Two independent AI agents (Claude and Gemini) conducted adversarial reviews of the same codebase using the same methodology document. This comparison reveals that both reviews identified valid issues, but each missed critical findings the other caught. The optimal outcome is a merged findings list incorporating discoveries from both reviews.

Metric Claude Gemini
Critical Issues Found 2 2
Statistical Concerns 3 2
Code Quality Issues 3 2
Explicit Validation Checks 10 0
Provided Code Fixes Inline snippets Standalone module

Key Insight: Neither review alone was complete.

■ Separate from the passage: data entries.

/-- A transmission goes on the line (R73, R514): TXEN is high by its first sample, whether TXEN_RISE told its rise or not; its
output; its span for the transmit-active flag (R27). -/
def startTx (p : Nat) (tx : Tx) (s : State) : State :=
  let s := setTxen p .high s
  let s := emit (.line p tx.startAt tx.wave) (updLine p (fun l => { l with txSpans := (tx.startAt, tx.endAt) :: l.txSpans })
             (updMac p (fun m => { m with tx := some tx, contend := .idle }) s))
  tagSymbols 3 p (tx.startAt + tx.bodyOff) tx.symLen tx.symbols s

/-- What a transmission of a port has put on the line up to a time is counted (R504). -/
def countTx (p : Nat) (tx : Tx) (stop : Nat) (s : State) : State :=
  let n := min tx.endAt stop - tx.startAt
  let syms := if tx.symLen = 0 then 0 else min tx.symbols ((n - tx.bodyOff) / tx.symLen)
  let s := bump (8 * p + 7) n (bump (8 * p + 5) syms s)
  let lanes := bitPositions 4 (port s p).line.plcLanes.toNat
  endSymbolTags 3 p 4 (lanes.foldl (fun s k => bump (1024 + 4 * (4 * p + k) + 3) n s) s)

/-! ### Readiness (R214) -/

/-- Whether a frame is the TM_MAP_ACK of a map id and generation (R170). -/
def isMapAck (f : Flight) (k : Nat × Nat) : Bool :=
  f.mgmt && f.data.take 3 == [0x12, BitVec.ofNat 8 k.1, BitVec.ofNat 8 k.2]

/-- Whether an exchange of map acknowledgements holds a frame (R171): the TM_MAP_ACK itself is exempt, and so is a frame that
stands ahead of it in its queue (R36), which still uses the map in use before. -/
def linkHolds (s : State) (n h : Nat) : Bool :=
  let f := flight s n
  let held := (mapLink s f.port h).ackHold
  let behind := ((queue s (queueOf f)).flights.dropWhile (· != n)).drop 1
  decide (h < 16384) && !held.isEmpty && !held.any (fun k => isMapAck f k.1)
    && !behind.any (fun m => held.any (fun k => isMapAck (flight s m) k.1))

/-- Whether a frame can go out once it is staged: with a hop, and not held by R171, R232, R168 or derating. -/
def frameFree (s : State) (n : Nat) : Bool :=
  let f := flight s n
  match (hopOf s f).orElse (fun _ => directHop s f) with
  | none => false
  | some h =>
    let x := nbr s f.port h
    f.enqueued && !linkHolds s n h && (f.cls == 3 || !(x.degraded && x.used))
      && (!isTm f || decide ((port s f.port).tmSent < 16)) && rateOk s f.port f.cls

/-- Whether a queue is ready but for staging (R214, R275): its head can be routed, and nothing holds it. -/
def queueEligible (s : State) (q : Nat) : Bool :=
  match (queue s q).flights.head? with
  | none => false
  | some n => let f := flight s n; !f.heldPoison && !f.inExchange && routable s f && frameFree s n

/-- Whether a queue is ready (R214): eligible, its head staged. -/
def queueReady (s : State) (q : Nat) : Bool :=
  queueEligible s q && (match (queue s q).flights.head? with | some n => (flight s n).inShare | none => false)

/-- A sounding frame owed on a port now (R170): its neighbour, symbols, streams and slot. A degraded neighbour whose exchange of
the beacon period is used waits for the next (R232). -/
def soundDue (s : State) (p : Nat) : Option (Nat × Nat × Nat × Nat) :=
  let m := (port s p).mains
  s.tm.links.findSome? (fun e =>
    let x := nbr s p (e.1 % 16384)
    if e.1 / 16384 != p || !e.2.ackHold.isEmpty || (longReach (port s p)).isSome || (x.degraded && x.used) then none
    else
      let slot := if mainsLocked m then slotOf m s.now else ((e.2.sound.head?).map (·.1)).getD 0
      (e.2.sound.find? (fun x => x.1 == slot)).map (fun x => (e.1 % 16384, x.2.1, x.2.2, slot)))

/-- The class a port takes part with (R214): its highest ready one; sounding frames go in class 2. -/
def readyClass (s : State) (p : Nat) : Option Nat :=
  let ready := fun (c : Nat) => (serviceOrder s p c).any (queueReady s) || (c == 2 && (soundDue s p).isSome && rateOk s p 2)
  if mayExchange s p && !(port s p).mac.waitBeacon then [3, 2, 1, 0].find? ready else none

/-! ### The contention cycle (R212 to R215) -/

/-- The head that a port contends with in a class (R215, R267): a sounding frame before any in class 2. -/
def contendingHead (s : State) (p cls : Nat) : Option (Nat × Nat) :=
  if cls = 2 && (soundDue s p).isSome then none
  else ((serviceOrder s p cls).find? (queueReady s)).bind (fun q => ((queue s q).flights.head?).map (fun n => (q, n)))

/-- The device finds at a period's start with which class and frame it takes part (R214, R215); with none it leaves. -/
def enterPeriod (p : Nat) (s : State) : State :=
  match readyClass s p with
  | some c => updMac p (fun m => { m with cls := c, head := contendingHead s p c }) s
  | none => updMac p (fun m => { m with contend := .left, slotAt := m.slotAt + 2 * slotLen }) s

/-- A contention period starts at a time (R213): 4 stands for a class not yet found, when the start lies ahead. -/
def startContention (p start : Nat) (s : State) : State :=
  let s := updMac p (fun m => { m with contend := .prs0, slotAt := start, idleSlots := 0, holdOff := none, cls := 4 }) s
  if start ≤ s.now then enterPeriod p s else s

/-- The contention window (R215). -/
def contentionWindow (cls fails : Nat) : Nat :=
  if cls ≤ 1 then 8 * 2 ^ min 3 fails else min 16 (4 * 2 ^ min 3 fails)

/-- Back-off is entered (R215): a count is drawn when none is held. -/
def enterBackoff (p : Nat) (s : State) : State :=
  let m := (port s p).mac
  match m.bc with
  | some _ => updMac p (fun m => { m with contend := .backoff }) s
  | none =>
    let fails := match m.head with | some (_, n) => (flight s n).fails | none => 0
    match freshNat s with
    | (v, s) => updMac p (fun m => { m with contend := .backoff, bc := some (v % contentionWindow m.cls fails) }) s

/-- PRS_SLOT (R214): the slot in progress runs to its end; heard tells of a priority signal, heardFrame of a frame. -/
def execPrsSlot (port_ : Nat) (heard heardFrame : Bool) (s : State) : Out :=
  if port_ ≥ s.part.ports then .fault .absentResource
  else
    let m := (port s port_).mac
    if m.contend != .prs0 && m.contend != .prs1 then .next s
    else
      let s := advanceTo m.slotAt s
      let s := if m.cls = 4 then enterPeriod port_ s else s
      let m := (port s port_).mac
      if m.contend = .left then .next s
      else
        let first := m.contend == .prs0
        let sends := if first then decide (m.cls ≥ 2) else m.cls % 2 == 1
        let at_ := m.slotAt
        let s := advanceTo (at_ + slotLen) s
        let next := fun (s : State) =>
          let s := updMac port_ (fun m => { m with slotAt := at_ + slotLen }) s
          if first then updMac port_ (fun m => { m with contend := .prs1 }) s else enterBackoff port_ s
        if sends && mayExchange s port_ then
          let s := updLine port_ (fun l => { l with txSpans := (at_ + us 8, at_ + us 8 + 4224) :: l.txSpans }) (setTxen port_ .high s)
          .next (next (bump (8 * port_ + 7) 4224 (emit (.priority port_ (at_ + us 8) (longReach (port s port_)).isSome) s)))
        else if heardFrame then .next (updMac port_ (fun m => { m with contend := .idle }) s)
        else if heard || sends then
          .next (updMac port_ (fun m => { m with contend := .left, slotAt := at_ + (if first then 2 else 1) * slotLen }) s)
        else .next (next s)

/-- BACKOFF_SLOT_END (R215). -/
def execBackoffSlotEnd (port_ : Nat) (heardS1 heardFrame : Bool) (s : State) : Out :=
  if port_ ≥ s.part.ports then .fault .absentResource
  else
    let m := (port s port_).mac
    if m.contend != .backoff && m.contend != .left then .next s
    else
      let s := advanceTo (m.slotAt + slotLen) s
      if heardFrame then .next (updMac port_ (fun m => { m with contend := .idle }) s)
      else
        let runs := m.contend == .backoff && m.bc != some 0
        .next (updMac port_ (fun m =>
          { m with slotAt := m.slotAt + slotLen, idleSlots := if heardS1 then 0 else m.idleSlots + 1,
                   bc := if runs && !heardS1 then m.bc.map (· - 1) else m.bc,
                   contend := if runs then .backoff else .left }) s)

/-- IDLE_RESTART (R213): after the 16th idle slot in a row. -/
def execIdleRestart (port_ : Nat) (s : State) : Out :=
  if port_ ≥ s.part.ports then .fault .absentResource
  else
    let m := (port s port_).mac
    if (m.contend == .backoff || m.contend == .left) && decide (m.idleSlots ≥ 16) then
      .next (startContention port_ m.slotAt (advanceTo m.slotAt s))
    else .next s

/-- UNDECODABLE_HOLD_OFF_END (R213). -/
def execUndecodableHoldOffEnd (port_ : Nat) (s : State) : Out :=
  if port_ ≥ s.part.ports then .fault .absentResource
  else
    let m := (port s port_).mac
    match m.holdOff with
    | none => .next s
    | some t =>
      let s := advanceTo t s
      .next (if m.rx.isSome || m.tx.isSome then updMac port_ (fun m => { m with holdOff := none }) s else startContention port_ t s)

/-! ### Starting a frame (R186, R209, R216, R220, R234) -/

/-- The retransmission limit of a class on a port. -/
def retryOf (s : State) (p cls : Nat) : Nat := (port s p).mac.cfg.retry.getD cls 7

/-- A PC3 frame's stage as it is scheduled (R234): E1 from Normal when its neighbour is degraded or the stage is used up; from
E3 back to E1 when no alternate path is left; entries are raised once. -/
def scheduleStage (n : Nat) (s : State) : State :=
  let f := flight s n
  let p := f.port
  match f.cls == 3, directHop s f with
  | true, some h =>
    if h ≥ 16384 then s
    else
      let toE1 := f.stage == 0 && ((nbr s p h).degraded || decide (f.stageSent > retryOf s p 3))
      let lost := f.stage == 3 && (alternate s f h).isNone
      let s := if lost then raisePort p 3 6 f.final n (raisePort p 3 5 f.final n s) else s
      let s := if toE1 || lost then updFlight n (fun f => { f with stage := 1, stageSent := 0, entered := false }) s else s
      let f := flight s n
      if f.entered || (f.stage != 1 && f.stage != 3) then s
      else
        let s := updFlight n (fun f => { f with entered := true }) s
        let s := if f.stage = 1 then updNbr p h (fun x => { x with escalations := x.escalations + 1 }) s else s
        raisePort p 3 (if f.stage = 1 then 3 else 4) f.final n s
  | _, _ => s

/-- The frames a transmission may carry (R220): the head of a queue and those behind it with the same hop, marked and staged; a
management, escalating or broadcast frame goes alone. -/
def aggregate (s : State) (q n h : Nat) : List Nat :=
  let f := flight s n
  if f.mgmt || f.stage > 0 || f.final = allAddr then [n]
  else
    (marked s q).takeWhile (fun k =>
      let g := flight s k
      g.enqueued && g.inShare && !g.mgmt && g.stage == 0 && !g.heldPoison && routable s g && hopOf s g == some h
        && g.final != allAddr)

/-- Octets of the body that carries frames (R209). -/
def octetsOf (s : State) (ns : List Nat) : Nat := (ns.map (fun n => ((flight s n).len + 16 + 3) / 4 * 4)).sum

Claude found concrete bugs affecting specific players in the output; Gemini found a systemic mathematical error in IP handling that Claude missed entirely.


Side-by-Side Findings Comparison

Critical Issues

Issue Claude Gemini Verified?
NaN Propagation in RC Calculation ✅ Found ❌ Missed Yes — 4 Denver North players have RC_Score=0 despite 8-36 hits
Generic Batter Profile Contamination ✅ Found ❌ Missed Yes — 72 players have negative Pitching_Score including generic batters
IP Decimal Notation Error ❌ Missed ✅ Found Yes — Output shows values like IP: 3.02 which is invalid baseball notation
Survivor Bias in Aging Curves ⚠️ Partial ✅ Complete Yes — Both identified, Gemini’s analysis more thorough

Statistical Concerns

Concern Claude Gemini Assessment
Rare Event Multiplier Noise (3B, HR_P) ✅ Found ✅ Found Both identified; Gemini proposed Laplacian smoothing, Claude proposed Bayesian shrinkage
Freshman→Sophomore 2.25x Multiplier ✅ Found ⚠️ Covered under survivor bias Same root cause, different framing
50/50 Offense/Pitching Weighting ❌ Missed ✅ Found Valid methodological question
Replacement Level Floor Instability ✅ Noted prior fix ⚠️ Outdated concern Code already uses 30th percentile minimum

Code Quality Issues

Issue Claude Gemini Assessment
Documentation mismatch (Top 9 vs All) ✅ Found ❌ Missed README says “Top 9 batters” but code sums all qualified
Unused volatility metrics ✅ Found ❌ Missed Opportunity for confidence intervals
IP output formatting artifacts ❌ Missed ✅ Found Values like 3.02 should be 3.0, 3.1, or 3.2
High generic roster dependency ✅ Found ❌ Missed 31.5% of roster is synthetic backfill

Detailed Analysis of Divergent Findings

Finding Claude Caught, Gemini Missed: NaN Propagation

The Bug: When a player has hits but NaN values in extra-base hit columns (2B, 3B, HR), the Total Bases calculation produces NaN, which propagates to RC_Score = 0.

Evidence:

Player Team Hits 2B 3B HR RC_Score
S. Vital Denver North 28.8 2.0 0.5 NaN 0.0 ❌
D. Sanudo Denver North 36.0 4.0 NaN NaN 0.0 ❌
R. Avalos Denver North 20.4 2.0 NaN 2.0 0.0 ❌
R. Martinez Denver North 8.4 1.0 NaN NaN 0.0 ❌

Why Gemini Missed It: Gemini’s review focused on methodology and formula correctness rather than tracing actual data through the pipeline. This bug only manifests when examining specific player records in the output.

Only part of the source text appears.